◆ ABOUT THIS EXERCISE: Entries follow. Give back exactly the lines starting at the one containing "notices : .notices ∉ owed → NoticesOk s" and ending at the one containing "theorem Active.running (h", and no other lines.

◆ Saved entries:
○ ○ ○ ○ ○ ○ ○

-- ==== Sys2Proof/Proofs/LiveState.lean ====
section
/-!
PROOFS. What holds of a running part between the operations of one command. `Live` is `Sound` (Safety.lean), without the
claims of R35, for a part in LISTEN or RUN; four of its parts may be owed while a command is under way, and an operation of
the same command pays what another has left owing.
-/

namespace Sys2Proof.Machine

variable {s t : State}

/-! ### The invariants of Safety.lean depend on few blocks -/

theorem State.cfg_congr (hstc : t.stc = s.stc) : t.cfg = s.cfg := by rw [State.cfg, hstc, State.cfg]

theorem State.running_congr (hstc : t.stc = s.stc) : t.running = s.running := by rw [State.running, hstc, State.running]

theorem State.claimOf_congr (hstc : t.stc = s.stc) (hcve : t.cve = s.cve) (g : Byte) : t.claimOf g = s.claimOf g := by
  simp only [State.claimOf, State.cfg_congr hstc, hcve]

theorem State.claimedHere_congr (hstc : t.stc = s.stc) (hcve : t.cve = s.cve) (g : Byte) :
    t.claimedHere g = s.claimedHere g := by
  rw [State.claimedHere, State.claimOf_congr hstc hcve, State.claimedHere]

theorem SegmentsOk.congr (h : SegmentsOk s) (hstc : t.stc = s.stc) (hsegments : t.cve.segments = s.cve.segments)
    (hcount : t.cve.listenCount = s.cve.listenCount) : SegmentsOk t := by
  obtain ⟨count, ranges, listenCount, listening⟩ := h
  exact ⟨by rwa [State.running_congr hstc, State.cfg_congr hstc, hsegments], by rwa [hsegments], by rwa [hcount],
    by rwa [hstc, hcount]⟩

theorem NeighboursOk.congr (h : NeighboursOk s) (hstc : t.stc = s.stc) (hnbt : t.nbt = s.nbt) : NeighboursOk t := by
  obtain ⟨sorted, count, entries⟩ := h
  exact ⟨by rwa [hnbt], by rwa [hnbt], by rwa [hnbt, State.cfg_congr hstc]⟩

theorem ReefersOk.congr (h : ReefersOk s) (hclaimed : ∀ g, s.claimedHere g = true → t.claimedHere g = true)
    (hrfi : t.rfi = s.rfi) : ReefersOk t := by
  obtain ⟨custodySorted, custodyCount, custodyClaimed, heldSorted, heldCount, held, disjoint⟩ := h
  rw [← hrfi] at *
  exact ⟨custodySorted, custodyCount, fun r hr => (custodyClaimed r hr).imp_left (hclaimed _), heldSorted, heldCount, held,
    disjoint⟩

theorem DeliveryOk.congr (h : DeliveryOk s) (hgds : t.gds = s.gds) : DeliveryOk t := by
  obtain ⟨seen, store, idle, draining⟩ := h
  exact ⟨by rwa [hgds], by rwa [hgds], by rwa [hgds], by rwa [hgds]⟩

theorem LinkOk.congr (h : LinkOk s) (hstc : t.stc = s.stc) (hgds : t.gds = s.gds) (hrlc : t.rlc = s.rlc) : LinkOk t := by
  obtain ⟨control, oneReport, terminal, drainQueue, oneRecord, owed, running⟩ := h
  exact ⟨by rwa [hrlc], by rwa [hrlc], by rwa [hrlc], by rwa [hrlc], by rwa [hrlc, hgds], by rwa [hrlc, hstc],
    by rwa [hrlc, State.running_congr hstc]⟩

/-! ### The parts of `Live` -/

/-- STC of a part in LISTEN or RUN, the reset input inactive (R176, R178, R182). -/
structure Active (stc : Stc) (resetHeld : Bool) : Prop where
  runState : stc.runState = .listen ∨ stc.runState = .run
  loaded : ∃ c, stc.loaded = some c ∧ SettingsOk c
  notReading : stc.readSince = none
  noHalt : stc.haltReason = .none
  warmCount : stc.warmCount ≤ 15
  released : resetHeld = false

/-- The timers of CVE and of RLC run, with a gap that R17 allows (R36, R169). -/
structure ClockOk (c : Settings) (cve : Cve) (supervisionDue : Option Micros) : Prop where
  beacon : cve.beaconDue ≠ none
  gap : ∃ k, 1 ≤ k ∧ k ≤ 4 ∧ cve.beaconGap = c.beaconBase * k
  supervision : supervisionDue ≠ none

/-- The context table (R76, R77, Table 5-1). -/
structure ContextsOk (l : List Context) : Prop where
  sorted : TableSorted Context.key l
  count : l.length ≤ 4
  each : ∀ c ∈ l, ContextOk c

/-- BAS but for the moves: R141, R143, R144. -/
structure BuffersOk (c : Settings) (bas : Bas) : Prop where
  arranged : bas.buffers.length = bufferCount c.bundleMode
  buffers : ∀ b ∈ bas.buffers, b.ok (effectiveLimit c)
  oneFilling : (bas.buffers.countP fun b => b.state = .filling) ≤ 1
  waiting : bas.waitDue ≠ none ↔ ∃ b ∈ bas.buffers, b.state = .filling
  alerts : bas.alertIntake.length ≤ 8 ∧ ∀ r ∈ bas.alertIntake, r.cls = .alert ∧ reportOk r
  routines : bas.routineIntake.length ≤ 32 ∧ ∀ r ∈ bas.routineIntake, r.cls = .routine ∧ reportOk r

/-- No report waits while a buffer can receive it (R145). -/
def Bas.Moved (bas : Bas) : Prop :=
  receivingBuffer bas.buffers ≠ none → bas.alertIntake = [] ∧ bas.routineIntake = []

/-- A frame that a station of this configuration may put on the line (R186, R188). -/
def Settings.MayTransmit (c : Settings) (f : Frame) : Prop := frameWellFormed f = true ∧ f.sender = c.address

/-- A frame as a class may hold it (Table 4-2, R65). -/
structure TxFrameOk (c : Settings) (k : TxClass) (f : TxFrame) : Prop where
  kind : k.holds f.frame.body
  attempts : f.attempts < k.limit
  own : c.MayTransmit f.frame

/-- LNC's frames and its generator, whatever the line state (R39, R56, R63, Table 4-2). -/
structure ClassesOk (c : Settings) (lnc : Lnc) (successor : Option Frame) : Prop where
  frames : ∀ k, ∀ f ∈ lnc.frames k, TxFrameOk c k f
  room : ∀ k, k ≠ .bundle → (lnc.frames k).length ≤ k.capacity
  slot : c.homeCount = 0 → lnc.frames .beacon = []
  onLine : ∀ k f, lnc.line = .sending k f → c.MayTransmit f
  successor : ∀ f, successor = some f → TxClass.beacon.holds f.body ∧ c.MayTransmit f ∧ c.homeCount ≠ 0
  generator : lnc.generator ≠ 0

/-- The bundles of class 3 are those of the CLOSED and SENDING buffers, one each (R144, R150). -/
structure BundlesGiven (q : List TxFrame) (buffers : List Buffer) : Prop where
  bundles : ∀ f ∈ q, ∃ b, buffers[f.buffer]? = some b ∧ b.given = true ∧ f.frame.body = .bundle b.reports
  distinct : (q.map (·.buffer)).Nodup
  count : q.length = buffers.countP Buffer.given

/-- A frame is on the line. -/
def Lnc.onAir (l : Lnc) : Bool :=
  match l.line with
  | .sending .. => true
  | _ => false

/-- What an operation in the midst of a command may leave to a later one: the frame of an attempt that has ended, until LNC
leaves SENDING; the opening of a DEFER; the moves into a buffer; the notice of the claim maps; and the freeing of the
contexts at the beginning of the radio-lost condition. -/
inductive Debt where
  | attempt | defer | moves | notices | contexts
  deriving DecidableEq

/-- The line state with what goes with it (R50, R59, R67, R71, R72, R74). -/
structure LineKept (owed : List Debt) (pins : Pins) (lnc : Lnc) (succ : Option Frame) : Prop where
  candidate : ∀ k t, lnc.line = .defer k t → lnc.frames k ≠ [] ∧ pins.carrier = false
  receiving : lnc.receiving = true → pins.carrier = true ∧ lnc.line = .idle
  opened : pins.lineOpen = true → lnc.line = .fault
  successor : succ ≠ none → lnc.transmitting .beacon = true
  carrier : lnc.carrierSince ≠ none ↔ pins.carrier = true ∧ lnc.onAir = false
  recovery : lnc.recoverySince ≠ none ↔ lnc.line = .fault ∧ pins.carrier = false ∧ pins.lineOpen = false
  sent : .attempt ∉ owed → ∀ k f, lnc.line = .sending k f → lnc.frames k ≠ []
  ended : .attempt ∈ owed → lnc.onAir = true ∧ succ = none
  used : .defer ∉ owed → lnc.line = .idle → pins.carrier = false → lnc.candidate = none

/-- What holds of a running part that owes the parts `owed`. -/
structure Live (owed : List Debt) (s : State) : Prop where
  active : Active s.stc s.pins.resetHeld
  segments : SegmentsOk s
  clock : ClockOk s.cfg s.cve s.rlc.supervisionDue
  contexts : ContextsOk s.cru.contexts
  reefers : ReefersOk s
  neighbours : NeighboursOk s
  delivery : DeliveryOk s
  link : LinkOk s
  buffers : BuffersOk s.cfg s.bas
  classes : ClassesOk s.cfg s.lnc s.cve.successor
  bundles : BundlesGiven s.lnc.class3 s.bas.buffers
  line : LineKept owed s.pins s.lnc s.cve.successor
  moved : .moves ∉ owed → s.bas.Moved
  notices : .notices ∉ owed → NoticesOk s
  free : .contexts ∉ owed → s.stc.runState ≠ .run ∨ s.rlc.radioLost = true → s.cru.contexts = []

theorem Active.running (h : Active s.stc s.pins.resetHeld) : s.running = true := State.running_eq_true.2 h.runState

theorem Active.settings (h : Active s.stc s.pins.resetHeld) : SettingsOk s.cfg := by
  obtain ⟨c, hc, hok⟩ := h.loaded
  simpa [State.cfg, hc] using hok

theorem Active.ne_load (h : Active s.stc s.pins.resetHeld) : s.stc.runState ≠ .load := by
  rcases h.runState with h | h <;> simp [h]

/-- A bundle has its class to itself (R144). -/
theorem Live.bundle_capacity {owed : List Debt} (h : Live owed s) : s.lnc.class3.length ≤ 2 := by
  rw [h.bundles.count]
  refine List.countP_le_length.trans ?_
  rw [h.buffers.arranged]
  cases s.cfg.bundleMode <;> decide

/-- A running part that owes nothing and keeps R35 has every invariant. -/
theorem Live.sound (h : Live [] s) (hc : ClaimsOk s) : Sound s := by
  have hrun := h.active.running
  have hstate := h.active.runState
  have hne : s.stc.runState ≠ .load ∧ s.stc.runState ≠ .halt := by rcases hstate with h | h <;> simp [h]
  have hair : s.transmitEnable = s.lnc.onAir := rfl
  exact {
    start :=
      { loaded := fun _ => h.active.loaded, unloaded := fun hn => by simp [hrun] at hn,
        reading := fun hr => absurd h.active.notReading hr, loading := fun hl => absurd hl hne.1,
        held := fun hh => by simp [h.active.released] at hh,
        halted := by simp [h.active.noHalt, hne.2], warmCount := h.active.warmCount }
    segments := h.segments
    claims := hc
    cranes := ⟨h.contexts.sorted, h.contexts.count, h.free (by simp), h.contexts.each⟩
    neighbours := h.neighbours
    reefers := h.reefers
    bundles := ⟨fun _ => h.buffers.arranged, h.buffers.buffers, h.buffers.oneFilling, h.buffers.waiting, h.buffers.alerts,
      h.buffers.routines, h.moved (by simp)⟩
    delivery := h.delivery
    line :=
      { capacity := fun c => by
          by_cases hb : c = .bundle
          · subst hb
            exact h.bundle_capacity
          · exact h.classes.room c hb
        kinds := fun c f hf => ⟨(h.classes.frames c f hf).kind, (h.classes.frames c f hf).attempts⟩
        slot := h.classes.slot
        candidate := h.line.candidate
        sent := h.line.sent (by simp)
        used := fun _ => h.line.used (by simp)
        receiving := h.line.receiving
        generator := fun _ => h.classes.generator
        opened := fun _ => h.line.opened }
    owners :=
      { successor := fun f hf => ⟨(h.classes.successor f hf).1, h.line.successor (by simp [hf])⟩
        bundles := h.bundles.bundles
        distinct := h.bundles.distinct
        count := h.bundles.count }
    frames :=
      { given := fun c f hf => (h.classes.frames c f hf).own
        successor := fun f hf => (h.classes.successor f hf).2.1
        onLine := h.classes.onLine }
    link := h.link
    timers :=
      { beacon := by simp [h.clock.beacon, hrun]
        supervision := by simp [h.clock.supervision, hrun]
        carrier := by simpa [hrun, hair] using h.line.carrier
        recovery := h.line.recovery
        gap := fun _ => h.clock.gap }
    notices := h.notices (by simp) }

○ ○ ○ ○ ○ ○ ○

◆ WRITTEN ANSWER:
  notices : .notices ∉ owed → NoticesOk s
  free : .contexts ∉ owed → s.stc.runState ≠ .run ∨ s.rlc.radioLost = true → s.cru.contexts = []

theorem Active.running (h : Active s.stc s.pins.resetHeld) : s.running = true := State.running_eq_true.2 h.runState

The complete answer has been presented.